======== Provided data ========

/-- ROSTER_ENTRY_EXPIRY (R162). -/
def execRosterEntryExpiry (p : Port) (a : Fin 128) (s : State) : Host.Outcome State Fault Refusal :=
  .next (match (s.mst p).rowOf a.val with
    | some r => if s.works p ∧ 196608 ≤ r.unheard ∧ s.addr p ≠ some a.val then s.removeNode p r else s
    | none => s)

/-! ### Takeover (R172 to R177) -/

/-- A row of the checkpoint's roster (Table 4-4, R165). -/
def ckptRow (d : List Byte) (o : Nat) : MasterRow :=
  let flags : Byte := BitVec.ofNat 8 (byteAt d (o + 9))
  let g := byteAt d (o + 12)
  let f := byteAt d (o + 13)
  { row := { addr := byteAt d o % 128, uid := BitVec.ofNat 48 (beAt d (o + 1) 6), room := BitVec.ofNat 16 (beAt d (o + 7) 2), flags := flags }
    rtd := beAt d (o + 10) 2, profile := ⟨g % 64, f % 8, g / 64, f / 8 % 4⟩, declared := classOf flags.toNat, admitted := classOf flags.toNat
    prio := none, sleeping := flags.getLsbD 3, listen := 0, unheard := 0, polls := 0, pollReason := none, pollSent := none, stalePoll := none }

/-- The master's state as a checkpoint holds it (Table 4-4); every missed count restarts at 0 (R173). -/
def rebuild (d : List Byte) (snapshot : Word) : Master :=
  let n := byteAt d 24
  let q := 288 + 14 * n
  let leases := (List.range 64).foldl (fun (m : Master) k =>
    let o := 32 + 4 * k
    if byteAt d o = 0xFF then m
    else m.setLease k (some { holder := byteAt d o, group := byteAt d (o + 1) % 64, prec := byteAt d (o + 1) / 64, format := byteAt d (o + 2),
                              missed := 0, held := true, heard := false, stamp := 0, sentAt := some snapshot })) Master.reset
  { leases with
    leaseEpoch := BitVec.ofNat 16 (beAt d 12 2), rosterEpoch := BitVec.ofNat 16 (beAt d 14 2), served3 := byteAt d 16, served5 := byteAt d 17
    idle := 1000 * beAt d 20 4
    roster := (List.range n).map (fun i => ckptRow d (288 + 14 * i))
    queue := (List.range (byteAt d 25)).map (fun j =>
      let o := q + 8 * j
      { addr := byteAt d o, group := byteAt d (o + 1), format := byteAt d (o + 2), prec := byteAt d (o + 3), catchup := byteAt d (o + 4),
        reqId := BitVec.ofNat 16 (beAt d (o + 6) 2) })
    stamp := 1 }

/-- A queued request that an entry answers. -/
def queuedFor (e : GrantEntry) (q : MReq) : Bool := decide (q.addr = e.holder) && decide (q.reqId = e.reqId)

/-- One LEASE_GRANT entry of the journal (R171). -/
def Master.replayEntry (m : Master) (at_ : Word) (e : GrantEntry) : Master :=
  let drop (m : Master) : Master := { m with queue := m.queue.eraseP (queuedFor e) }
  match e.code with
  | 0 => (drop m).setLease e.slot (some { holder := e.holder, group := e.group, prec := e.prec, format := e.format, missed := 0, held := false,
                                          heard := false, stamp := m.stamp, sentAt := some at_ })
  | 1 => if m.queue.any (queuedFor e) then m
         else { m with queue := insertReq { addr := e.holder, group := e.group, format := e.format, prec := e.prec, catchup := 0, reqId := e.reqId } m.queue }
  | 3 | 6 => drop m
  | _ => if e.slot < 64 then m.setLease e.slot none else m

========

What you are asked to do —
Reproduce each line of the entries in which the word "else" is found.

Problem solution —
    | some r => if s.works p ∧ 196608 ≤ r.unheard ∧ s.addr p ≠ some a.val then s.removeNode p r else s
    else m.setLease k (some { holder := byteAt d o, group := byteAt d (o + 1) % 64, prec := byteAt d (o + 1) / 64, format := byteAt d (o + 2),
         else { m with queue := insertReq { addr := e.holder, group := e.group, format := e.format, prec := e.prec, catchup := 0, reqId := e.reqId } m.queue }
  | _ => if e.slot < 64 then m.setLease e.slot none else m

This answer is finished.